Fledge Eventhub to Delta Pipeline using Spark Connect

This article provides a guide on how to execute a pipeline that batch reads Fledge data from an Eventhub, transforms to the Process Control Data Model and writes it to Delta via Spark Connect/Databricks Connect v2. This pipeline was tested on an M2 Macbook Pro using VS Code in a Python (3.11) environment.

Prerequisites

This pipeline job requires the packages:

Components

Name Description
SparkEventhubSource Reads data from an Eventhub.
BinaryToStringTransformer Transforms Spark DataFrame column to string.
FledgeOPCUAJsonToPCDMTransformer Transforms Fledge to PCDM.
SparkPCDMToDeltaDestination Writes to Delta in the Pross Control Data Model format

Example

Below is an example of reading from an Eventhub, transforming and writing to Delta using Spark Connect/Databricks Connect v2.

from rtdip_sdk.pipelines.sources import SparkKafkaEventhubSource
from rtdip_sdk.pipelines.transformers import (
    FledgeOPCUAJsonToPCDMTransformer,
    BinaryToStringTransformer,
)
from rtdip_sdk.pipelines.destinations import SparkPCDMToDeltaDestination
from rtdip_sdk.pipelines.secrets import AzureKeyVaultSecrets
from rtdip_sdk.authentication.azure import DefaultAuth
from rtdip_sdk.pipelines.utilities import SparkSessionUtility


def pipeline():
    auth = DefaultAuth().authenticate()
    token = auth.get_token("2ff814a6-3304-4ab8-85cb-cd0e6f879c1d/.default").token

    DATABRICKS_WORKSPACE = "adb-xxxxxxxxxx.x.azuredatabricks.net"
    DATABRICKS_CLUSTER_ID = "xxx-yyyyyy-zzzzzzzz"
    DATABRICKS_USER_ID = (
        "your_user_id@your_domain.com"  # required for Spark Connect on Windows
    )

    AZURE_KEYVAULT = "{YOUR-KEYVAULT-NAME}"
    AZURE_KEYVAULT_SECRET = "{YOUR-SECRET-NAME}"

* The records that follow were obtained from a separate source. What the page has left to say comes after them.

-- ==== Sys2Proof/Machine/LineCommands.lean ====
section
/-! DEFINITION. The Line-State Machine's commands (40_line_state.md): BEGIN, BEGIN_PIN, END, FORCE_HOLD,
FORCE_LISTEN. -/

namespace Sys2Proof.Machine

/-- BEGIN (R60). -/
def execBeginInst (i : InstId) (s : State) : Result :=
  onInstance i (Instr.beginInst i).cw s <|
    if s.st i ≠ .disabled then raise .state (Instr.beginInst i).cw s
    else if pinExists s (s.pin i) = false then raise .pin (Instr.beginInst i).cw s
    else if pinInUse s i (s.pin i) then raise .pinInUse (Instr.beginInst i).cw s
    else complete 2 0 (s.setSt i .enabled)

/-- BEGIN_PIN (R61). -/
def execBeginPin (i : InstId) (p : PinId) (s : State) : Result :=
  onInstance i (Instr.beginPin i p).cw s <|
    if s.st i ≠ .disabled then raise .state (Instr.beginPin i p).cw s
    else if pinExists s p = false then raise .pin (Instr.beginPin i p).cw s
    else if pinInUse s i p then raise .pinInUse (Instr.beginPin i p).cw s
    else complete 2 0 ((s.setPin i p).setSt i .enabled)

/-- What END does to the registry: `if reg = i: DropAssembly(i); reg <- NONE` (R62). -/
def releaseRegistry (i : InstId) (s : State) : State :=
  if s.reg = some i then { dropAssembly i s with reg := none } else s

/-- END (R62). -/
def execEndInst (i : InstId) (s : State) : Result :=
  onInstance i (Instr.endInst i).cw s <|
    if s.st i = .disabled then complete 2 0 s
    else complete 2 0 ((releaseRegistry i s).setSt i .disabled)

/-- FORCE_HOLD (R63). -/
def execForceHold (i : InstId) (s : State) : Result :=
  onInstance i (Instr.forceHold i).cw s <|
    if s.st i = .disabled then raise .state (Instr.forceHold i).cw s
    else complete 2 0 ((leaveListening i s).setSt i .holding)

/-- FORCE_LISTEN (R64). -/
def execForceListen (i : InstId) (s : State) : Result :=
  onInstance i (Instr.forceListen i).cw s <|
    if s.st i = .disabled then raise .state (Instr.forceListen i).cw s
    else complete 2 0 (s.setSt i .listening)

end Sys2Proof.Machine
end

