/-! ### `pin[i] <- v` (R14) -/

@[simp] theorem setPin_cfg (i : InstId) (v : PinId) (s : State) : (s.setPin i v).cfg = s.cfg := rfl
@[simp] theorem setPin_insts (i : InstId) (v : PinId) (s : State) : (s.setPin i v).insts = s.insts.set i { s.insts[i] with pin := v } := rfl
@[simp] theorem setPin_reg (i : InstId) (v : PinId) (s : State) : (s.setPin i v).reg = s.reg := rfl
@[simp] theorem setPin_slots (i : InstId) (v : PinId) (s : State) : (s.setPin i v).slots = s.slots := rfl
@[simp] theorem setPin_head (i : InstId) (v : PinId) (s : State) : (s.setPin i v).head = s.head := rfl
@[simp] theorem setPin_tail (i : InstId) (v : PinId) (s : State) : (s.setPin i v).tail = s.tail := rfl
@[simp] theorem setPin_count (i : InstId) (v : PinId) (s : State) : (s.setPin i v).count = s.count := rfl
@[simp] theorem setPin_ovf (i : InstId) (v : PinId) (s : State) : (s.setPin i v).ovf = s.ovf := rfl
@[simp] theorem setPin_rxBusy (i : InstId) (v : PinId) (s : State) : (s.setPin i v).rxBusy = s.rxBusy := rfl
@[simp] theorem setPin_rxN (i : InstId) (v : PinId) (s : State) : (s.setPin i v).rxN = s.rxN := rfl
@[simp] theorem setPin_rxPat (i : InstId) (v : PinId) (s : State) : (s.setPin i v).rxPat = s.rxPat := rfl
@[simp] theorem setPin_rxT0 (i : InstId) (v : PinId) (s : State) : (s.setPin i v).rxT0 = s.rxT0 := rfl
@[simp] theorem setPin_txBusy (i : InstId) (v : PinId) (s : State) : (s.setPin i v).txBusy = s.txBusy := rfl
@[simp] theorem setPin_txInst (i : InstId) (v : PinId) (s : State) : (s.setPin i v).txInst = s.txInst := rfl
@[simp] theorem setPin_txSegs (i : InstId) (v : PinId) (s : State) : (s.setPin i v).txSegs = s.txSegs := rfl
@[simp] theorem setPin_txLeft (i : InstId) (v : PinId) (s : State) : (s.setPin i v).txLeft = s.txLeft := rfl
@[simp] theorem setPin_txLen (i : InstId) (v : PinId) (s : State) : (s.setPin i v).txLen = s.txLen := rfl
@[simp] theorem setPin_prev (i : InstId) (v : PinId) (s : State) : (s.setPin i v).prev = s.prev := rfl
@[simp] theorem setPin_now (i : InstId) (v : PinId) (s : State) : (s.setPin i v).now = s.now := rfl
@[simp] theorem setPin_fault (i : InstId) (v : PinId) (s : State) : (s.setPin i v).fault = s.fault := rfl
@[simp] theorem setPin_faultCw (i : InstId) (v : PinId) (s : State) : (s.setPin i v).faultCw = s.faultCw := rfl
@[simp] theorem setPin_faultCp (i : InstId) (v : PinId) (s : State) : (s.setPin i v).faultCp = s.faultCp := rfl
@[simp] theorem setPin_stream (i : InstId) (v : PinId) (s : State) : (s.setPin i v).stream = s.stream := rfl
@[simp] theorem setPin_cp (i : InstId) (v : PinId) (s : State) : (s.setPin i v).cp = s.cp := rfl
@[simp] theorem setPin_res (i : InstId) (v : PinId) (s : State) : (s.setPin i v).res = s.res := rfl
@[simp] theorem setPin_reslog (i : InstId) (v : PinId) (s : State) : (s.setPin i v).reslog = s.reslog := rfl
@[simp] theorem setPin_inputs (i : InstId) (v : PinId) (s : State) : (s.setPin i v).inputs = s.inputs := rfl
@[simp] theorem setPin_drawIndex (i : InstId) (v : PinId) (s : State) : (s.setPin i v).drawIndex = s.drawIndex := rfl
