-- ==== Sys2Proof/Tests/Slice0.lean ====
section
/-! SUPPORT. Tests and witnesses. Expected results are the spec's: the examples at the end of each command's rule,
the tables of 30_encoding.md, 95_test_vectors.md. A witness shows a state and operands that meet the hypotheses of
an obligation, one for each of its clauses. -/

namespace Sys2Proof.Tests

open Sys2Proof Sys2Proof.Machine

/-! ### A small machine -/

/-- Two instances, four pins, pins 2 and 3 on one net, a bit period of two ticks. -/
def bench : Params where
  nInst := 2
  nPins := 4
  pinInit := #v[1, 9, 0, 0, 0, 0, 0, 0]
  bitTicks := 2
  breakTicks := 20
  wakeMarkTicks := 1
  respMarkTicks := 0
  wiring := [(3, 2)]
  pullLevel := .mark
  timeoutInit := 77

/-- The machine after reset. -/
def off (prog : List Byte) : State := State.resetWith bench prog

/-- Instance 0 in line state `a` on pin 2, instance 1 in line state `b` on pin 3, instance 1 active. -/
def board (a b : LineState) : State :=
  { off [] with insts := ((off []).insts.set 0 ⟨a, 2, 7⟩).set 1 ⟨b, 3, 8⟩, reg := some 1 }

/-- Instance 1 listening, in the middle of a character. -/
def receiving (a : LineState) : State := { board a .listening with rxBusy := true, rxN := 3, rxPat := 5, now := 7 }

/-- Instance 0 sending one segment with `left` ticks to go, and then `gs`. -/
def sending (left : Word) (gs : List Seg) : State :=
  { board .transmitting .listening with
    txBusy := true, txInst := 0, txSegs := ⟨.space, 2⟩ :: gs, txLeft := left, txLen := 2, stream := [0x41, 0x80] }

/-- One byte in the buffer, in the slot before the ring wraps. -/
def holdingByte : State := { board .enabled .listening with slots := [(74, 0x61)], tail := 74, count := 1 }

/-- A full buffer. -/
def full : State :=
  { board .enabled .listening with slots := (List.range 75).map (fun k => (k, 0x30)), count := 75 }

/-- A run's stream with HOST given the turn. -/
def host (prog : List Byte) : State := { off prog with inputs := [{ hostTurn := true }] }

/-- What a result says of the next state. -/
def look {α : Type} (r : Result) (f : State → α) : Option α :=
  match r with
  | .next t => some (f t)
  | .fault _ => none
  | .refused _ => none

/-- ENV drives net 2 to a level. -/
def driven (v : Level) : Draw := { ext := [(2, .drive v)] }

/-! ### WellFormed refuses ill-formed terms -/

theorem test_text_of_256_bytes_refused : ¬ (Instr.sendCommand 0 (List.replicate 256 0x41)).encodable := by decide +kernel
theorem test_text_of_255_bytes_accepted : (Instr.sendResponse 0 (List.replicate 255 0x41)).encodable := by decide +kernel
theorem test_instance_2_of_2_refused : ¬ (Instr.read 2).admitted 2 := by decide
theorem test_ill_formed_both_ways : ¬ (Instr.read 2).wellFormed 2 ∧
    ¬ (Instr.sendCommand 0 (List.replicate 256 0x41)).wellFormed 2 ∧ (Instr.read 1).wellFormed 2 := by decide +kernel

/-! ### Decoding: one word per row, its bits written out from R50's patterns (low byte first, R35) -/

theorem test_decode_BEGIN : decode [0b00000000, 0b00001101] = .ok (.beginInst 5) := by decide
theorem test_decode_BEGIN_PIN : decode [0b00001010, 0b00010011] = .ok (.beginPin 3 10) := by decide
theorem test_decode_END : decode [0b00000000, 0b00011001] = .ok (.endInst 1) := by decide
theorem test_decode_FORCE_HOLD : decode [0b00000000, 0b00100010] = .ok (.forceHold 2) := by decide
theorem test_decode_FORCE_LISTEN : decode [0b00000000, 0b00101100] = .ok (.forceListen 4) := by decide
theorem test_decode_SET_ACTIVE : decode [0b00000000, 0b00110110] = .ok (.setActive 6) := by decide
theorem test_decode_IS_ACTIVE : decode [0b00000000, 0b00111111] = .ok (.isActive 7) := by decide
theorem test_decode_GET_DATA_PIN : decode [0b00000000, 0b01000001] = .ok (.getDataPin 1) := by decide
theorem test_decode_SET_TIMEOUT :
    decode [0b00000000, 0b01001010, 0xF1, 0xD8, 0xFF, 0x7F] = .ok (.setTimeout 2 0x7FFFD8F1) := by decide
theorem test_decode_GET_TIMEOUT : decode [0b00000000, 0b01010011] = .ok (.getTimeout 3) := by decide
theorem test_decode_AVAILABLE : decode [0b00000000, 0b01011100] = .ok (.available 4) := by decide
theorem test_decode_PEEK : decode [0b00000000, 0b01100101] = .ok (.peek 5) := by decide
theorem test_decode_READ : decode [0b00000000, 0b01101110] = .ok (.read 6) := by decide
theorem test_decode_CLEAR_BUFFER : decode [0b00000000, 0b01110111] = .ok (.clearBuffer 7) := by decide
theorem test_decode_GET_OVERFLOW : decode [0b00000000, 0b01111001] = .ok (.getOverflow 1) := by decide
theorem test_decode_WRITE : decode [0b01000001, 0b10000001] = .ok (.write 1 0x41) := by decide
theorem test_decode_SEND_COMMAND :
    decode [0b00000010, 0b10001001, 0x61, 0x4D, 0x21] = .ok (.sendCommand 1 [0x61, 0x4D]) := by decide
theorem test_decode_SEND_RESPONSE : decode [0b00000001, 0b10010010, 0x30] = .ok (.sendResponse 2 [0x30]) := by decide

/-- R104: with several causes the first is reported; 95_test_vectors.md, D-vectors. -/
theorem test_decode_rejects :
    decode [0x58] = .error ⟨.trunc, 0⟩ ∧ decode [0x00, 0x98] = .error ⟨.opcode, 0x9800⟩ ∧
    decode [0xFF, 0x07] = .error ⟨.opcode, 0x07FF⟩ ∧ decode [0x01, 0x48] = .error ⟨.trunc, 0x4801⟩ ∧
    decode [0x01, 0x48, 0, 0, 0, 0] = .error ⟨.field, 0x4801⟩ ∧ decode [0x01, 0x5F] = .error ⟨.field, 0x5F01⟩ ∧
    decode [0x05, 0x88, 0x61, 0x4D] = .error ⟨.trunc, 0x8805⟩ := by decide

theorem test_encode_SEND_COMMAND : encode (.sendCommand 0 [0x61, 0x4D, 0x21]) = [0x03, 0x88, 0x61, 0x4D, 0x21] := by
  decide

theorem test_decodeTableWord : decodeTableWord 16 0x100A = some (.beginPin 0 10) ∧
    decodeTableWord 48 0xFFFFD8F14800 = some (.setTimeout 0 0xFFFFD8F1) ∧
    decodeTableWord 16 0x8802 = some (.sendCommand 0 [0, 0]) := by decide +kernel

/-- The placed word is fetched and run, from reset. -/
theorem test_withFetchWord :
    look (step (State.reset.withFetchWord 16 0x100A)) (fun t => (t.st 0, t.pin 0, t.cp)) = some (.enabled, 10, 2) := by
  decide +kernel

/-! ### The assembler (R54, R55) -/

theorem test_assemble_examples :
    assembleLine "READ 0" = some [.read 0] ∧ assembleLine "BEGIN_PIN 0, 10" = some [.beginPin 0 10] ∧
    assembleLine "WRITE 1, 0x41" = some [.write 1 0x41] ∧ assembleLine "WRITE 1, 'A'" = some [.write 1 0x41] ∧
    assembleLine "SET_TIMEOUT 0, -9999" = some [.setTimeout 0 0xFFFFD8F1] ∧
    assembleLine "SEND_COMMAND 0, \"aM!\"" = some [.sendCommand 0 [0x61, 0x4D, 0x21]] ∧
    assembleLine "SEND_RESPONSE 1, \"\\x7F,;\\\"\\\\\"" =
      some [.sendResponse 1 [0x7F, 0x2C, 0x3B, 0x22, 0x5C]] := by decide +kernel

theorem test_assemble_aliases_and_pseudos :
    assembleLine "begin 0, 10 ; the scenario of the source" = some [.beginPin 0 10] ∧
    assembleLine "begin 1" = some [.beginInst 1] ∧ assembleLine "setTimeoutValue 1, 0xFFFFFFFF" =
      some [.setTimeout 1 0xFFFFFFFF] ∧
    assembleLine "INIT 0, 10" = some [.beginPin 0 10, .setActive 0, .forceListen 0] ∧
    assembleLine "LISTEN 1" = some [.setActive 1, .forceListen 1] ∧ assembleLine "HOLD 1" = some [.forceHold 1] ∧
    assembleLine "; nothing" = some [] := by decide +kernel

theorem test_assemble_refuses :
    assembleLine "READ 8" = none ∧ assembleLine "WRITE 1, 256" = none ∧ assembleLine "READ 0, 1" = none ∧
    assembleLine "NOP 0" = none ∧ assembleLine "WRITE 1," = none := by decide +kernel

/-- R54: every other character is its ASCII byte (log 19 for the lone backslash); no leading plus (log 19). -/
theorem test_assemble_lone_backslash :
    assembleLine "SEND_COMMAND 0, \"\\n\\x4g\\x41\"" =
      some [.sendCommand 0 [0x5C, 0x6E, 0x5C, 0x78, 0x34, 0x67, 0x41]] ∧
    assembleLine "SEND_COMMAND 0, \"a\\\"" = none ∧ assembleLine "SET_TIMEOUT 0, +5" = none := by decide +kernel

theorem test_assemble_stream : assemble ["FORCE_LISTEN 0", "", "SET_TIMEOUT 0, -9999"] =
    some [0x00, 0x28, 0x00, 0x48, 0xF1, 0xD8, 0xFF, 0xFF] := by decide +kernel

    spark_remote = "sc://{}:443/;token={};x-databricks-cluster-id={};user_id={}".format(
        DATABRICKS_WORKSPACE, token, DATABRICKS_CLUSTER_ID, DATABRICKS_USER_ID
    )

    EVENTHUB_CONNECTION_STRING = AzureKeyVaultSecrets(
        vault=AZURE_KEYVAULT,
        key=AZURE_KEYVAULT_SECRET,
        credential=auth,
    ).get()
    EVENTHUB_CONSUMER_GROUP = "{YOUR-CONSUMER-GROUP}"

    DESTINATION_FLOAT = "{YOUR-FLOAT-DELTA-TABLE}"
    DESTINATION_STRING = "{YOUR-STRING-DELTA-TABLE}"
    DESTINATION_INTEGER = "{YOUR-INTEGER-DELTA-TABLE}"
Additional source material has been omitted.